**Exercise objective:** Nothing outside the stretch is wanted. Repeat exactly the lines of the listing below from the one that contains "the fields of" through the one that contains "def Fld.covers (f", both ends included.

---------- Excerpted data ----------

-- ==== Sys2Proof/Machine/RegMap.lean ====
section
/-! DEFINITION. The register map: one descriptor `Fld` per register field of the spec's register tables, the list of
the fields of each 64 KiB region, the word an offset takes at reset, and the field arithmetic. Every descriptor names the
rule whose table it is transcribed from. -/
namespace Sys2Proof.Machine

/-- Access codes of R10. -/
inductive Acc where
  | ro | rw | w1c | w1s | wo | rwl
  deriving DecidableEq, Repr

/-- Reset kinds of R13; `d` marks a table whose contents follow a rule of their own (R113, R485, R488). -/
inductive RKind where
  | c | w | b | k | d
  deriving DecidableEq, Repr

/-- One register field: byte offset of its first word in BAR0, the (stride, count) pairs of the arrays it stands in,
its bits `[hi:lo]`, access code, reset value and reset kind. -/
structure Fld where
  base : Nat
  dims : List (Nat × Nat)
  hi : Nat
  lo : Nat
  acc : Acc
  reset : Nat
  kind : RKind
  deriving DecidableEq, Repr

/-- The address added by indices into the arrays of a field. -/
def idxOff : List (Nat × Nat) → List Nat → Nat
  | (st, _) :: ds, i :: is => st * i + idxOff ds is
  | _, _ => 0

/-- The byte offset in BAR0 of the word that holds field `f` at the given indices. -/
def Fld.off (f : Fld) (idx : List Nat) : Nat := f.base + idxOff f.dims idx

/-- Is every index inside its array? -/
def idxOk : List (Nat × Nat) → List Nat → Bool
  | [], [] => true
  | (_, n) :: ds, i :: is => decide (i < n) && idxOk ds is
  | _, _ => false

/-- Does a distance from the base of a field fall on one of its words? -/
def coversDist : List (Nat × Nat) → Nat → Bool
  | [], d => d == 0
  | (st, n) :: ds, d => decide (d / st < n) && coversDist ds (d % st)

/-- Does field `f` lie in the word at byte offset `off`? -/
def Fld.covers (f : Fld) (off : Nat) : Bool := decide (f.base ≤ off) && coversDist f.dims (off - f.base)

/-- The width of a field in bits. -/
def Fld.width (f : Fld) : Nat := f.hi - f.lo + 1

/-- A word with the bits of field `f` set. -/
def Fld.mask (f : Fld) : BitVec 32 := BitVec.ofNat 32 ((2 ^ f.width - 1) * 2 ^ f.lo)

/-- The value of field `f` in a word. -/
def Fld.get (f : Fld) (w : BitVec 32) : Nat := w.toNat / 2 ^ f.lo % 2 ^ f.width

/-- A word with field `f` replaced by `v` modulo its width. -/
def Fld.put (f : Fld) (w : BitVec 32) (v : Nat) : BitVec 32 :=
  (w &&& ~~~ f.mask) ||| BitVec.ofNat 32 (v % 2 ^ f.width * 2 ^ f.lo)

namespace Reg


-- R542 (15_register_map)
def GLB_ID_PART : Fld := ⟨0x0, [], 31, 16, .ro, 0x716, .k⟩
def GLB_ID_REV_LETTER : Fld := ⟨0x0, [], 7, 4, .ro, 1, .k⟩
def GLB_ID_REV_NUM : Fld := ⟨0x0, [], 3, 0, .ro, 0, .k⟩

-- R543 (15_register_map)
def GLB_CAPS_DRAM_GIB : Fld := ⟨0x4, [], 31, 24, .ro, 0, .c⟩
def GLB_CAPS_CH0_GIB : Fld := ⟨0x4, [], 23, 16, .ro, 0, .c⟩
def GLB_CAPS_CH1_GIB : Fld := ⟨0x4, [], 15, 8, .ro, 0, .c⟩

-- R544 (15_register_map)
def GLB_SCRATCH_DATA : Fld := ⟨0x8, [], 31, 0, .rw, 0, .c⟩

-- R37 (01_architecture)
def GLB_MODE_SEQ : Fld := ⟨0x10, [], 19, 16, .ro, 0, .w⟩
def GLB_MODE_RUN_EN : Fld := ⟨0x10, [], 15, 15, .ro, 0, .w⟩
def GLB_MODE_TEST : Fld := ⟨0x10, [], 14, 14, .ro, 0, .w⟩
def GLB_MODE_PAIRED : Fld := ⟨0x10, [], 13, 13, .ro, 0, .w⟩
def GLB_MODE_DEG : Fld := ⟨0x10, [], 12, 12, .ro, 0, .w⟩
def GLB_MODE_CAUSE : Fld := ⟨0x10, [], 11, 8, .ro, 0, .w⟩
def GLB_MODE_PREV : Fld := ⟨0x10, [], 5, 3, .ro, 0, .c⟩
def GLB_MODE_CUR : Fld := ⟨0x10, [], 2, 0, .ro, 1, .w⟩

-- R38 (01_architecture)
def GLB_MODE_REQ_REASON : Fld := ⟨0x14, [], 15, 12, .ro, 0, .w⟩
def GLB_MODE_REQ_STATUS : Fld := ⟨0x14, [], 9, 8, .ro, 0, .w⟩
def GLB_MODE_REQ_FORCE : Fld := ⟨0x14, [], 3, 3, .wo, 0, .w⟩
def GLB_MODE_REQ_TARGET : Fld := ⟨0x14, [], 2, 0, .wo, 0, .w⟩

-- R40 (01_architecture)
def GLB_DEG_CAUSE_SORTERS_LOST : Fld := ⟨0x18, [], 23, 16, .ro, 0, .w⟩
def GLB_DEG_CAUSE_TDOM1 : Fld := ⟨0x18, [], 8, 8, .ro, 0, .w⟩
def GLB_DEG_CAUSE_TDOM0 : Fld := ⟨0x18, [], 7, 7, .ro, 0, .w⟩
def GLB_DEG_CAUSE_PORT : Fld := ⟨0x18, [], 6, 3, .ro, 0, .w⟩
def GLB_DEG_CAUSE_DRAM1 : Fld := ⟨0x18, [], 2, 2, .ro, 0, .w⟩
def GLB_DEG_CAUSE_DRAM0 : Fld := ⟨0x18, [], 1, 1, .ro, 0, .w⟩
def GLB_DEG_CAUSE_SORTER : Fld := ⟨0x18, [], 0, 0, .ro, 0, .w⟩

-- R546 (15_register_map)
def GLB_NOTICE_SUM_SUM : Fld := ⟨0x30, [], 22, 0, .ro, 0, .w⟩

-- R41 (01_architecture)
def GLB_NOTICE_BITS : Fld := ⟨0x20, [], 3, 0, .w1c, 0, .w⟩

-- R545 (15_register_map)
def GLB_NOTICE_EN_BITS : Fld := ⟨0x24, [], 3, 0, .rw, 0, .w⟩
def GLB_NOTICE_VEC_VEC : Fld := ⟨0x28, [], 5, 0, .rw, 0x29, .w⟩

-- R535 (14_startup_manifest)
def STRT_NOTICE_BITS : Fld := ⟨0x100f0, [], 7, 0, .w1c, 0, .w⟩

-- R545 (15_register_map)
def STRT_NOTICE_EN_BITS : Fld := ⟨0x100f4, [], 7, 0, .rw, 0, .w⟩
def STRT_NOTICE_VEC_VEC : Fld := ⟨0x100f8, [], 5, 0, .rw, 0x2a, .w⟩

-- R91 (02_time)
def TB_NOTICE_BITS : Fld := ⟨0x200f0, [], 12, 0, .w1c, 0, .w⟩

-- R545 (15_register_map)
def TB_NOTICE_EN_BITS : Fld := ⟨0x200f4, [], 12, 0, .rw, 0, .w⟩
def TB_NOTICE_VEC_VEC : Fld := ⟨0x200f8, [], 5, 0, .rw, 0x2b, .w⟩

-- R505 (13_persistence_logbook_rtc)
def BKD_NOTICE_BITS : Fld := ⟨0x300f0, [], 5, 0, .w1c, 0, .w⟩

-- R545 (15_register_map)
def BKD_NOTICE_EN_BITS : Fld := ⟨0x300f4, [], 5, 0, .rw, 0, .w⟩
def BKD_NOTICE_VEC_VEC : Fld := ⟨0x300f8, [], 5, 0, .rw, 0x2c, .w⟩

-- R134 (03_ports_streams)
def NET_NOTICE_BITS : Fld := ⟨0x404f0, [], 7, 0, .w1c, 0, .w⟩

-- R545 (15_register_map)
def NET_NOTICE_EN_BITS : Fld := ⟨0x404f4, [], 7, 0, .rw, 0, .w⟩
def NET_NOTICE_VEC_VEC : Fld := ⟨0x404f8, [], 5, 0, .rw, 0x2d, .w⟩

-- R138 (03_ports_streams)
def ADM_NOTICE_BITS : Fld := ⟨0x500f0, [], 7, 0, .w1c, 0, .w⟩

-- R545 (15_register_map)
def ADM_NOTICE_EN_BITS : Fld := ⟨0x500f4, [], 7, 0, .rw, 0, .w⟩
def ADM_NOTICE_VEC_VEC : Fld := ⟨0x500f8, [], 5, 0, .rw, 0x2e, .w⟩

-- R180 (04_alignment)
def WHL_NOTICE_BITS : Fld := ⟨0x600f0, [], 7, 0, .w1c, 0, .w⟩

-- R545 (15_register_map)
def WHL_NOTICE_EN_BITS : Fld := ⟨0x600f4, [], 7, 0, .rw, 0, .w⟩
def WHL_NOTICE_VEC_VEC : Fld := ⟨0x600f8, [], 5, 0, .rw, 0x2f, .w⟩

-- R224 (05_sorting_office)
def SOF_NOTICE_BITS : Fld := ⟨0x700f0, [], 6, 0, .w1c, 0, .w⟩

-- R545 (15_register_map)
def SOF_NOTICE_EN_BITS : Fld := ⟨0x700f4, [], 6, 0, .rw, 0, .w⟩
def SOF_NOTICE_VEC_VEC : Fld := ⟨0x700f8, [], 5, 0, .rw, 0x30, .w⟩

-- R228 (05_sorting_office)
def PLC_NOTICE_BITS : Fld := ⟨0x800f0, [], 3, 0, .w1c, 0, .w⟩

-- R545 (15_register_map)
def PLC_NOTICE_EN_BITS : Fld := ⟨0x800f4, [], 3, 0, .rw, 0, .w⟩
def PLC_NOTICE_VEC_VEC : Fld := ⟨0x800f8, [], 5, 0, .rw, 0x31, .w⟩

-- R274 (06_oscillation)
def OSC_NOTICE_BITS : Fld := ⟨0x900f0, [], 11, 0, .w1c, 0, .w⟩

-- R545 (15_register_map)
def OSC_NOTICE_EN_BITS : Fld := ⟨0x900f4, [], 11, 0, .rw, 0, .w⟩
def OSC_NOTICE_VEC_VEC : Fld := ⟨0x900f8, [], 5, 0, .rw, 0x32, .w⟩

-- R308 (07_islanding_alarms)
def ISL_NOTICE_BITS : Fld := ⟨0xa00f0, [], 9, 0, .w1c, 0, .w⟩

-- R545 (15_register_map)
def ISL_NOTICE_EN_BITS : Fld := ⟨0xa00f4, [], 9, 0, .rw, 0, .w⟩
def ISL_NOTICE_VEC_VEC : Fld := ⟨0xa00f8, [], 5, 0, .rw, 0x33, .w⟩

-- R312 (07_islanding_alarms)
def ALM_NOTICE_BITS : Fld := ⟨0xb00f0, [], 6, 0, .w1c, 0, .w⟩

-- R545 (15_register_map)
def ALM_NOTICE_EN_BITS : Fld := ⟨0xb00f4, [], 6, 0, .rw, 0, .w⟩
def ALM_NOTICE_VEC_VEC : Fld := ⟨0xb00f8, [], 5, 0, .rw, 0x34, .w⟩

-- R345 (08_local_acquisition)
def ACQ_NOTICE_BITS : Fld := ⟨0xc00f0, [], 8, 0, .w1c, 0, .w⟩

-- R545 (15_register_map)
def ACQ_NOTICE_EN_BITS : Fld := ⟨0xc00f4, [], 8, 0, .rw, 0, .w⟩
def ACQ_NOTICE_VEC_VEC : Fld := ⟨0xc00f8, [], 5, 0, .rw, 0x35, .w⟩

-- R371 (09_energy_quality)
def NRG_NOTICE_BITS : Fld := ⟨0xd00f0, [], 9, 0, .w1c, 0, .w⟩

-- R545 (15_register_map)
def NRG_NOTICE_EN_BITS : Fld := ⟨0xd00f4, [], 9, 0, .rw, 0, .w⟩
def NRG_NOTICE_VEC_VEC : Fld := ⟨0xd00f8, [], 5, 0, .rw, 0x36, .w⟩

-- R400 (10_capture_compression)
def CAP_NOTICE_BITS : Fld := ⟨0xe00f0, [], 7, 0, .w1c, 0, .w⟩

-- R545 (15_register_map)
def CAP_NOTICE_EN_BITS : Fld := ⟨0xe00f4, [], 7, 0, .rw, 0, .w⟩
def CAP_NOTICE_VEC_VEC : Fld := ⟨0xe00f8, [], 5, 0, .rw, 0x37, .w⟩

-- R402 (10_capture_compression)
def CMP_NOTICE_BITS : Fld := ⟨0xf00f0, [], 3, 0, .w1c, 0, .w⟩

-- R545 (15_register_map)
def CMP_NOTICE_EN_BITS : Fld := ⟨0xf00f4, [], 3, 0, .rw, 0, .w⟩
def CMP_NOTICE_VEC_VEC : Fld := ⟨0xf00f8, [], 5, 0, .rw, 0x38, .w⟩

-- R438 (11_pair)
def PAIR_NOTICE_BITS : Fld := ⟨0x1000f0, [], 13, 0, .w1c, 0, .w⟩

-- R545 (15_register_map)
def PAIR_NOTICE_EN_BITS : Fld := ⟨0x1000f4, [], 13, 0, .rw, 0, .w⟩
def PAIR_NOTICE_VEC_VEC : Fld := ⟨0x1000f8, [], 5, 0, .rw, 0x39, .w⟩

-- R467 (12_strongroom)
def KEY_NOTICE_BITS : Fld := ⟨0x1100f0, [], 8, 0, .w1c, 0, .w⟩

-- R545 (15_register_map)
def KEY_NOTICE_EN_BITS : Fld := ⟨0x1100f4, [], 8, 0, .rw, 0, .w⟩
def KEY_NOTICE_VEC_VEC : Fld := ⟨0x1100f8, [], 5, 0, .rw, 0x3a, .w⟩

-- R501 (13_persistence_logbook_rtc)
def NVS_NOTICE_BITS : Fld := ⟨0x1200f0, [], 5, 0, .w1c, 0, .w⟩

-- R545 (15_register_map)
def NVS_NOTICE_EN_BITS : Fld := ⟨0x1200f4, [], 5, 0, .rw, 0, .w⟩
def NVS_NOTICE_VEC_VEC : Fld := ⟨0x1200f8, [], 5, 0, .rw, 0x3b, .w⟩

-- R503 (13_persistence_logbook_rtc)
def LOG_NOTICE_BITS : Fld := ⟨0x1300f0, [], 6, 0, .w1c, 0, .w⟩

----------
---------- Excerpted data ----------

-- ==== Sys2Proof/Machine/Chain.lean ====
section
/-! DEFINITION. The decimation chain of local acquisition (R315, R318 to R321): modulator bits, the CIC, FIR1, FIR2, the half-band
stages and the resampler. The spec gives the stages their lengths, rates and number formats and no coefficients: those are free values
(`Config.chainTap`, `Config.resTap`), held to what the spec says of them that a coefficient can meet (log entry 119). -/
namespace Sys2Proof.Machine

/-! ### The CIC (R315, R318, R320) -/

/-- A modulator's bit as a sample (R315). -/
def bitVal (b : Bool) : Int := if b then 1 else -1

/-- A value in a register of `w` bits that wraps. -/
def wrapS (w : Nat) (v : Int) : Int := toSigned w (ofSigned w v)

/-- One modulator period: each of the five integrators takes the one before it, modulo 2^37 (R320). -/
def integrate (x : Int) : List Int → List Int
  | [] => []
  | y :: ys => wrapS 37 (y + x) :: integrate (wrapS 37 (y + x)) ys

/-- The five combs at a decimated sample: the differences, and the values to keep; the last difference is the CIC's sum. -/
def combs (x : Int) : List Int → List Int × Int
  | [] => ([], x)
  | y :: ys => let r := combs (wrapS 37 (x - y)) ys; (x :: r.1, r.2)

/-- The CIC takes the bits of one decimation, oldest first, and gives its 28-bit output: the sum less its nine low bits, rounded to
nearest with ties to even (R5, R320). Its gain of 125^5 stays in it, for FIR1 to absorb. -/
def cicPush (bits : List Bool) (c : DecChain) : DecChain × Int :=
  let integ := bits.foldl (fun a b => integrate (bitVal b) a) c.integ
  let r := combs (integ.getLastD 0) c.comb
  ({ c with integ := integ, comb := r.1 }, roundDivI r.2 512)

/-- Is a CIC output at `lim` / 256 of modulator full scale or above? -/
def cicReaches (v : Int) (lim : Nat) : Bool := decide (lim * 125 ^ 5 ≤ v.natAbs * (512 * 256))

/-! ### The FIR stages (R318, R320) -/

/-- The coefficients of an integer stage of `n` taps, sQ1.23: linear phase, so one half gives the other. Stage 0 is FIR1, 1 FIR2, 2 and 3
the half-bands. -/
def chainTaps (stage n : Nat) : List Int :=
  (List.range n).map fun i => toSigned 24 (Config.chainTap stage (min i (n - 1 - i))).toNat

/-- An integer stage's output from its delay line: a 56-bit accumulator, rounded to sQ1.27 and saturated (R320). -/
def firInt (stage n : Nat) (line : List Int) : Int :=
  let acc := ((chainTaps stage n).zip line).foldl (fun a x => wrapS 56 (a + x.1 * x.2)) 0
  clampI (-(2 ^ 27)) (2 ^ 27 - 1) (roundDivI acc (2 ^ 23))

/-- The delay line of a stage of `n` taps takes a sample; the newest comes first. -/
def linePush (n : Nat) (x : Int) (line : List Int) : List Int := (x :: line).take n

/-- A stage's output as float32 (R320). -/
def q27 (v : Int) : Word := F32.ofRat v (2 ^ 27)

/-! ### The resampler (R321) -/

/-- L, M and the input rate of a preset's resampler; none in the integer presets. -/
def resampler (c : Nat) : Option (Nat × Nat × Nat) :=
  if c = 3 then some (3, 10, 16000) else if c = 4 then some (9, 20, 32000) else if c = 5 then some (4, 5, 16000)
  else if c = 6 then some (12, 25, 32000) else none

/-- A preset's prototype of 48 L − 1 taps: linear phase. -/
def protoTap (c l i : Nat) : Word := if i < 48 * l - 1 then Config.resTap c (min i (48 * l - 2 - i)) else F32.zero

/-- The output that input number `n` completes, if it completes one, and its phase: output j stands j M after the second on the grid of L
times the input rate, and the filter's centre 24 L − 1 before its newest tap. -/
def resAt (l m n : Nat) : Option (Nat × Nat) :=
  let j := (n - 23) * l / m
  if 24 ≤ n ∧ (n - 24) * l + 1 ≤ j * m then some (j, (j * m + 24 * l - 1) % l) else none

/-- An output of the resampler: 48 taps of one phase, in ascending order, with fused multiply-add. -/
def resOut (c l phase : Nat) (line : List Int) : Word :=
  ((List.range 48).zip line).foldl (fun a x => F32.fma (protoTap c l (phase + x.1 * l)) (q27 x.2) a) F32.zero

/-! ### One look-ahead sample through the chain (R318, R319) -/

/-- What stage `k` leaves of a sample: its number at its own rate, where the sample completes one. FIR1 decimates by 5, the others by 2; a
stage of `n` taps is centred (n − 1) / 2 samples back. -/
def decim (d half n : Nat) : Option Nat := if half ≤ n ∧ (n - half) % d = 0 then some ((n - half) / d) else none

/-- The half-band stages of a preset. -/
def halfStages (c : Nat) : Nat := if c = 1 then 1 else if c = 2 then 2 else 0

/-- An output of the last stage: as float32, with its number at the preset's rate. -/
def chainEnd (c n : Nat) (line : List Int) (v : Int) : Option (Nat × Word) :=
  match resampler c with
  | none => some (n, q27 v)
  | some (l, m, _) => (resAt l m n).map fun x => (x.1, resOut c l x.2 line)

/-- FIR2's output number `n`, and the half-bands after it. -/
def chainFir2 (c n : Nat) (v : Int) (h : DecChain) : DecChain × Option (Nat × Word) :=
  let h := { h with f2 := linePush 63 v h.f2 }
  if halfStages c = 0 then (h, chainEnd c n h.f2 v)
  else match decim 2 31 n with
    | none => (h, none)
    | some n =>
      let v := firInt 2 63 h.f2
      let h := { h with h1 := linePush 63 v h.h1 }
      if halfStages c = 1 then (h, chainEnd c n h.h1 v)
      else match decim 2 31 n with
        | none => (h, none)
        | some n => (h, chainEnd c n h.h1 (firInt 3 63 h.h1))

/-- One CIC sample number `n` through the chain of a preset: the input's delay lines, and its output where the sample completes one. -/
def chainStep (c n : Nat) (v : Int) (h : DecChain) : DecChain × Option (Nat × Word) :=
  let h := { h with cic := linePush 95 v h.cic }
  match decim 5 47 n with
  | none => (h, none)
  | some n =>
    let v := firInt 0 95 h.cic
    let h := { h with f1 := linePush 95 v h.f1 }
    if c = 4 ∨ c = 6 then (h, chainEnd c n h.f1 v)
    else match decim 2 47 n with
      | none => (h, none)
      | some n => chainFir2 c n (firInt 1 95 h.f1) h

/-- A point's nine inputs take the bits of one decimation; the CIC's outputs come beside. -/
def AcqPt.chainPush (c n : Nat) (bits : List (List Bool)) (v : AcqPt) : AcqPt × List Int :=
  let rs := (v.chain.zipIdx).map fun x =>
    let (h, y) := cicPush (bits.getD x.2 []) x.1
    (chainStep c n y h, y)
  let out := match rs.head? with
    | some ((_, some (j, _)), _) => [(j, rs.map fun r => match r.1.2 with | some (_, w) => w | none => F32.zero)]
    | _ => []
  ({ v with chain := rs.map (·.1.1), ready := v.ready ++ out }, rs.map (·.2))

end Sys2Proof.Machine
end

----------

**Answer to the exercise:**
the fields of each 64 KiB region, the word an offset takes at reset, and the field arithmetic. Every descriptor names the
rule whose table it is transcribed from. -/
namespace Sys2Proof.Machine

/-- Access codes of R10. -/
inductive Acc where
  | ro | rw | w1c | w1s | wo | rwl
  deriving DecidableEq, Repr

/-- Reset kinds of R13; `d` marks a table whose contents follow a rule of their own (R113, R485, R488). -/
inductive RKind where
  | c | w | b | k | d
  deriving DecidableEq, Repr

/-- One register field: byte offset of its first word in BAR0, the (stride, count) pairs of the arrays it stands in,
its bits `[hi:lo]`, access code, reset value and reset kind. -/
structure Fld where
  base : Nat
  dims : List (Nat × Nat)
  hi : Nat
  lo : Nat
  acc : Acc
  reset : Nat
  kind : RKind
  deriving DecidableEq, Repr

/-- The address added by indices into the arrays of a field. -/
def idxOff : List (Nat × Nat) → List Nat → Nat
  | (st, _) :: ds, i :: is => st * i + idxOff ds is
  | _, _ => 0

/-- The byte offset in BAR0 of the word that holds field `f` at the given indices. -/
def Fld.off (f : Fld) (idx : List Nat) : Nat := f.base + idxOff f.dims idx

/-- Is every index inside its array? -/
def idxOk : List (Nat × Nat) → List Nat → Bool
  | [], [] => true
  | (_, n) :: ds, i :: is => decide (i < n) && idxOk ds is
  | _, _ => false

/-- Does a distance from the base of a field fall on one of its words? -/
def coversDist : List (Nat × Nat) → Nat → Bool
  | [], d => d == 0
  | (st, n) :: ds, d => decide (d / st < n) && coversDist ds (d % st)

/-- Does field `f` lie in the word at byte offset `off`? -/
def Fld.covers (f : Fld) (off : Nat) : Bool := decide (f.base ≤ off) && coversDist f.dims (off - f.base)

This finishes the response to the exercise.